Das wirft die Frage auf, was eine solche Politik aus denjenigen macht, welche diese niederträchtigen Dinge ersinnen und durchführen. Die USA sind eine Gesellschaft, die als führende kapitalistische Weltmacht durchdrungen ist von der Vergötterung des Geldes und des Marktes, geprägt durch Klassengegensätze und Rassismus, erbarmungslose Konkurrenz, hasserfülltem Misstrauen und extremem Individualismus. Hinzu kommt ein quasi religiöses Sendungsbewusstsein sowie Vernichtungswille und nicht endender Rachedurst gegenüber allem, was ihrem "Way of life" nicht folgen kann oder will, sich von ihm abwendet, ihn in Frage stellt oder alternative Lebensweisen erproben will. Allerdings muss dabei berücksichtigt werden, dass in den USA viele Menschen selbst Opfer dieses unmenschlichen Systems sind. Und auch dort gibt es eine Solidaritätsbewegung mit Kuba und immer wieder werden durch Teile der Zivilgesellschaft Versuche unternommen, die Blockade abzumildern, in Frage zu stellen oder zu durchbrechen.

Die durch die Blockadepolitik von Einzelpersonen, Firmen und Banken erzwungenen Strafgelder in Bezug auf Kuba, welche in einem halben Jahr die Milliardengrenze bereits überschreiten, sind nicht nur Instrument politischer Einhegung, sondern auch zu einer Einnahmequelle für die USA geworden – und Kuba ist ja nicht das einzige Land, das wirtschaftlich stranguliert wird. Das moderne Raubrittertum verselbständigt sich. Der über sechs Jahrzehnte aufgebürstete Gesetzesfilz könnte nur durch einen breiten gesellschaftlichen Konsens in den USA beendet werden. Da ein solcher nicht in Sicht ist, ist mit einem baldigen Ende dieses Wirtschaftskrieges nicht zu rechnen.

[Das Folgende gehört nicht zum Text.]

-- ==== Sys2Proof/Machine/Template.lean ====
section
/-! DEFINITION. The template of a copy: its fields, the addresses of its bytes, and where they lie (spec/12 R290 to R293). -/

namespace Sys2Proof.Machine

/-- A field of a word. -/
def fieldOf (w : Word) (lo n : Nat) : Nat := w.toNat / 2 ^ lo % 2 ^ n

/-! ### Templates (spec/12 R290, R291) -/

def Copy.word (c : Copy) (i : Nat) : Word := c.words.getD i 0#64
def Copy.stage (c : Copy) (lo n : Nat) : Nat := fieldOf (c.word 7) lo n
def Copy.sspace (c : Copy) : Nat := c.stage 0 2
def Copy.dspace (c : Copy) : Nat := c.stage 2 2
def Copy.dact (c : Copy) : Nat := c.stage 4 2
def Copy.sact (c : Copy) : Nat := c.stage 6 2
def Copy.ddesc (c : Copy) : Nat := c.stage 8 6
def Copy.sdesc (c : Copy) : Nat := c.stage 14 6
def Copy.zfill (c : Copy) : Bool := c.stage 20 1 == 1
def Copy.mcast (c : Copy) : Nat := c.stage 32 16
def Copy.bound (c : Copy) : Bool := fieldOf (c.word 6) 51 1 == 1
def Copy.handle (c : Copy) : BitVec 32 := (c.word 6).setWidth 32
def Copy.addend (c : Copy) : Word := BitVec.ofNat 64 (fieldOf (c.word 6) 32 16)

/-- Half of a word as a signed 64-bit number. -/
def halfLo (w : Word) : Word := (w.extractLsb' 0 32).signExtend 64
def halfHi (w : Word) : Word := (w.extractLsb' 32 32).signExtend 64

/-- Addresses of byte t (spec/12 R292). -/
def Copy.place (c : Copy) (base strides par : Word) (j t : Nat) : Word :=
  let L := fieldOf (c.word 2) 0 16 + 1
  let n1 := fieldOf (c.word 2) 16 16 + 1
  base + BitVec.ofNat 64 j * par + BitVec.ofNat 64 (t / L / n1) * halfHi strides + BitVec.ofNat 64 (t / L % n1) * halfLo strides +
    BitVec.ofNat 64 (t % L)

def Copy.from_ (c : Copy) (t : Nat) : Word := c.place (c.word 0) (c.word 3) (halfLo (c.word 5)) c.jsrc t
def Copy.to_ (c : Copy) (t : Nat) : Word := c.place (c.word 1) (c.word 4) (halfHi (c.word 5)) c.jdst t

/-- Whether a template has no reserved value and no reserved field that is not zero (spec/12 R293, R300). -/
def Copy.templateOk (c : Copy) : Bool :=
  fieldOf (c.word 0) 56 8 == 0 && fieldOf (c.word 1) 56 8 == 0 && fieldOf (c.word 2) 48 16 == 0 && fieldOf (c.word 6) 52 12 == 0 &&
    decide (fieldOf (c.word 6) 48 3 ≤ 4) && c.stage 48 16 == 0 && c.stage 21 11 == 0 && decide (c.sspace ≤ 1) &&
    decide (c.dspace ≤ 1) && (c.mcast == 0 || (c.dspace == 1 && !(c.to_ 0).getLsbD 24))

/-- Pieces of t from a to b in which both addresses run on. -/
def Copy.runs (c : Copy) (a b : Nat) : Nat → List (Nat × Nat)
  | 0 => []
  | k + 1 => if b ≤ a then [] else
    let L := fieldOf (c.word 2) 0 16 + 1
    let n := min (L - a % L) (b - a)
    (a, n) :: c.runs (a + n) b k

/-! ### Where the bytes of a copy lie -/

/-- Where a byte of a copy in plain memory lies, when its page is mapped, whether or not it may be reached or written. -/
def State.copyPlace (s : State) (c : Copy) (va : Word) : Option Tr :=
  match s.tlbFind (dieOf c.q) c.ctx va with
  | some e => some (e.tr va)
  | none =>
    match s.walk c.ctx va with
    | .ok t => some t
    | .error _ => none

/-- Whether a copy's first destination byte lies on another module, whether or not that module can be reached or the page may be
written (spec/20 R403, R404). -/
def State.copyRemote (s : State) (c : Copy) : Bool :=
  c.dspace == 0 && match s.copyPlace c (c.to_ 0) with
    | some t => !eNc t.e2 && paDev t.pa != s.link.dev.toNat
    | none => false

/-- Whether a copy reads or writes a window: no run of it is longer than a page (spec/20 R406). -/
def State.copyLinked (s : State) (c : Copy) : Bool :=
  let nc := fun (va : Word) => match s.copyPlace c va with | some t => eNc t.e2 | none => false
  !s.link.windows.isEmpty && (c.runs 0 c.total c.total).any fun r =>
    (!c.zfill && c.sspace == 0 && (nc (c.from_ r.1) || nc (c.from_ (r.1 + r.2 - 1)))) ||
      (c.dspace == 0 && (nc (c.to_ r.1) || nc (c.to_ (r.1 + r.2 - 1))))

/-- Copies that the stores of a sequencer started, which access a window and are not complete. -/
def State.linkCopyEvents (s : State) (q : Nat) : List Instr :=
  ((s.core (coreOf q)).chans.filter fun e => e.2.copies.any fun c => c.q == q && c.node.isNone && s.copyLinked c).map fun e =>
    e.2.event (coreOf q * 256 + e.1)

end Sys2Proof.Machine
end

Die Blockade bleibt ein Stück weit unsichtbar, weil sozialistische Verteilungspolitik und der Selbstbehauptungswille der Menschen in Kuba ihre Auswirkungen teilweise ausbremsen. Doch sie bleibt ein Verbrechen, mit dessen Existenz wir uns niemals abfinden dürfen und das es auf allen Ebenen sichtbar zu machen und zu bekämpfen gilt. Dabei wissen wir die große Mehrheit der Menschheit auf unserer Seite: Die jährliche Abstimmung in der UN über die Forderung ihrer Beendigung zeigt dies eindrucksvoll. Länder wie z. B. China, Russland, Indien, Vietnam, Südafrika oder Venezuela nehmen ungern Befehle aus den USA entgegen, treiben weiter Handel und sind solidarisch mit Kuba. Erst kürzlich spendete Russland fast 20.000 Tonnen Weizen im Wert von über sechs Millionen Dollar. Die kubanische Regierung wies trotz der gegenwärtigen Knappheit sofort an, dass sie nicht in den allgemeinen Handel kommen, sondern an spezielle Schulen, Krankenhäuser und an Einrichtungen gehen, die wichtige soziale Dienste leisten. Dies genau ist die Haltung, welche die Blockade ins Leere laufen lässt. Leisten wir durch unsere Solidarität einen Beitrag!